====== Provided entries ======
-- ==== Sys2Proof/Machine/Kv.lean ====
section
/-! DEFINITION. The paged KV cache: pools, page parts, cisterns, publication, deferred frees, flushes and the KV commands
(R173, R174, R183 to R194, R433). The module's own records of a pool are the state's; every edit writes the table area to match (log entry
24). -/

namespace Sys2Proof.Machine

/-! Fields of a pool record (Table 7.10). -/

def pFmt (r : Nat) : Nat := bits r 32 8
def pShift (r : Nat) : Nat := bits r 40 8
def pD (r : Nat) : Nat := bits r 48 16
def pHeads (r : Nat) : Nat := bits r 72 8 + 1
def pStreams (r : Nat) : Nat := (bits r 64 8 + 1) * pHeads r
def pPages (r : Nat) : Nat := bits r 96 32
def pTk (r : Nat) : Nat := bits r 128 32
def pTv (r : Nat) : Nat := bits r 160 32
def pPageBase (r : Nat) : Nat := bits r 192 48
def pCisBase (r : Nat) : Nat := bits r 240 48
def pTableBase (r : Nat) : Nat := bits r 288 48
def pTableUnits (r : Nat) : Nat := bits r 336 32
def pGrad (r : Nat) : Nat := bits r 368 24

def unflushed : Nat := 0xFFFFFFFE
def hole : Nat := 0xFFFFFFFF

/-! Page parts (R174). A part is 64 positions of K or of V, as bytes. -/

/-- Blocks along d of one position of K. -/
def kBlocks (r : Nat) : Nat := ceilDiv (pD r) 64

def isS4 (r : Nat) : Bool := pFmt r == 8

/-- Bytes of a K part and of a V part (Table 7.4). -/
def kPart (r : Nat) : Nat := if isS4 r then 64 * kBlocks r * 36 else 64 * pD r
def vPart (r : Nat) : Nat := if isS4 r then pD r * 36 else 64 * pD r

def pageSize (r : Nat) : Nat := 2 * kPart r + 2 * vPart r
def pageAddr (r page : Nat) : Nat := pPageBase r + page * pageSize r
def kAddr (r page h : Nat) : Nat := pageAddr r page + h * kPart r
def vAddr (r page h : Nat) : Nat := pageAddr r page + 2 * kPart r + h * vPart r

/-- A row or column in the pool format: bytes of FP8 elements, or of blocks of 64 (R53, RNE, never replayed). DESIGN CHOICE (log entry 24):
a page has no tile and no descriptor, so a NaN, an infinity or an overflow met in its conversion enters no count, no warning and no event;
the bytes are those of R53 and R54. -/
def poolBytes (r t : Nat) (xs : List FV) : List Byte :=
  if isS4 r then
    (List.range (ceilDiv xs.length 64)).flatMap (fun b =>
      leBytes 36 (convBlock 8 (dec32 t) (fun _ => .rne) ((xs.drop (64 * b)).take 64)).1)
  else xs.flatMap (fun x => leBytes 1 (convScalar (pFmt r) (dec32 t) .rne x).1)

/-- A K part from up to 64 rows; the rest of the part is zero bytes. -/
def encodeK (r : Nat) (rows : List (List FV)) : List Byte :=
  let l := rows.flatMap (poolBytes r (pTk r))
  l ++ List.replicate (kPart r - l.length) 0

/-- A V part from up to 64 rows: FP8 by rows, S4F by one block per dimension along the positions. -/
def encodeV (r : Nat) (rows : List (List FV)) : List Byte :=
  let l := if isS4 r then
      (List.range (pD r)).flatMap (fun j => if rows.isEmpty then leBytes 36 (padBlockS4) else
        poolBytes r (pTv r) (rows.map (fun x => x.getD j FV.zero)))
    else rows.flatMap (poolBytes r (pTv r))
  l ++ List.replicate (vPart r - l.length) 0
where
  padBlockS4 : Nat := 127 <<< 256

def partNum (l : List Byte) (off n : Nat) : Nat := ofLe ((l.drop off).take n)

/-- Block b of position i of a K part, and the block of dimension j of a V part. -/
def kBlk (r : Nat) (part : List Byte) (i b : Nat) : Nat := partNum part ((i * kBlocks r + b) * 36) 36
def vBlk (part : List Byte) (j : Nat) : Nat := partNum part (j * 36) 36

/-- Elements decoded without T. -/
def kRaw (r : Nat) (part : List Byte) (i j : Nat) : FV :=
  if isS4 r then blockElem 8 (kBlk r part i (j / 64)) (j % 64) else scalarElem (pFmt r) (partNum part (i * pD r + j) 1)
def vRaw (r : Nat) (part : List Byte) (i j : Nat) : FV :=
  if isS4 r then blockElem 8 (vBlk part j) i else scalarElem (pFmt r) (partNum part (i * pD r + j) 1)

def kRow (r : Nat) (part : List Byte) (i : Nat) : List FV :=
  (List.range (pD r)).map (fun j => fvMul (kRaw r part i j) (dec32 (pTk r)))
def vRow (r : Nat) (part : List Byte) (i : Nat) : List FV :=
  (List.range (pD r)).map (fun j => fvMul (vRaw r part i j) (dec32 (pTv r)))

/-- The four parts of a page from up to 128 rows of K and of V. -/
def encodePage (r : Nat) (ks vs : List (List FV)) : List Byte :=
  encodeK r (ks.take 64) ++ encodeK r (ks.drop 64) ++ encodeV r (vs.take 64) ++ encodeV r (vs.drop 64)

/-! Cisterns (R185). -/

def cisSize (r : Nat) : Nat := 512 * pD r + 256
def cisAddr (r seq stream : Nat) : Nat := pCisBase r + (seq * pStreams r + stream) * cisSize r
def slotK (r seq stream i : Nat) : Nat := cisAddr r seq stream + 256 + 2 * pD r * i
def slotV (r seq stream i : Nat) : Nat := cisAddr r seq stream + 256 + 256 * pD r + 2 * pD r * i

/-- Committed slots f and candidates c of a stream. -/
def cisHead (s : State) (r seq stream : Nat) : Nat × Nat :=
  let h := ofLe (vaPeek s.memory (regionsOf s) (cisAddr r seq stream) 16)
  (bits h 32 8, bits h 40 8)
======
Work instructions
Throughout the material above, report each line holding the word "then".

Written answer
def kPart (r : Nat) : Nat := if isS4 r then 64 * kBlocks r * 36 else 64 * pD r
def vPart (r : Nat) : Nat := if isS4 r then pD r * 36 else 64 * pD r
  if isS4 r then
  let l := if isS4 r then
      (List.range (pD r)).flatMap (fun j => if rows.isEmpty then leBytes 36 (padBlockS4) else
  if isS4 r then blockElem 8 (kBlk r part i (j / 64)) (j % 64) else scalarElem (pFmt r) (partNum part (i * pD r + j) 1)
  if isS4 r then blockElem 8 (vBlk part j) i else scalarElem (pFmt r) (partNum part (i * pD r + j) 1)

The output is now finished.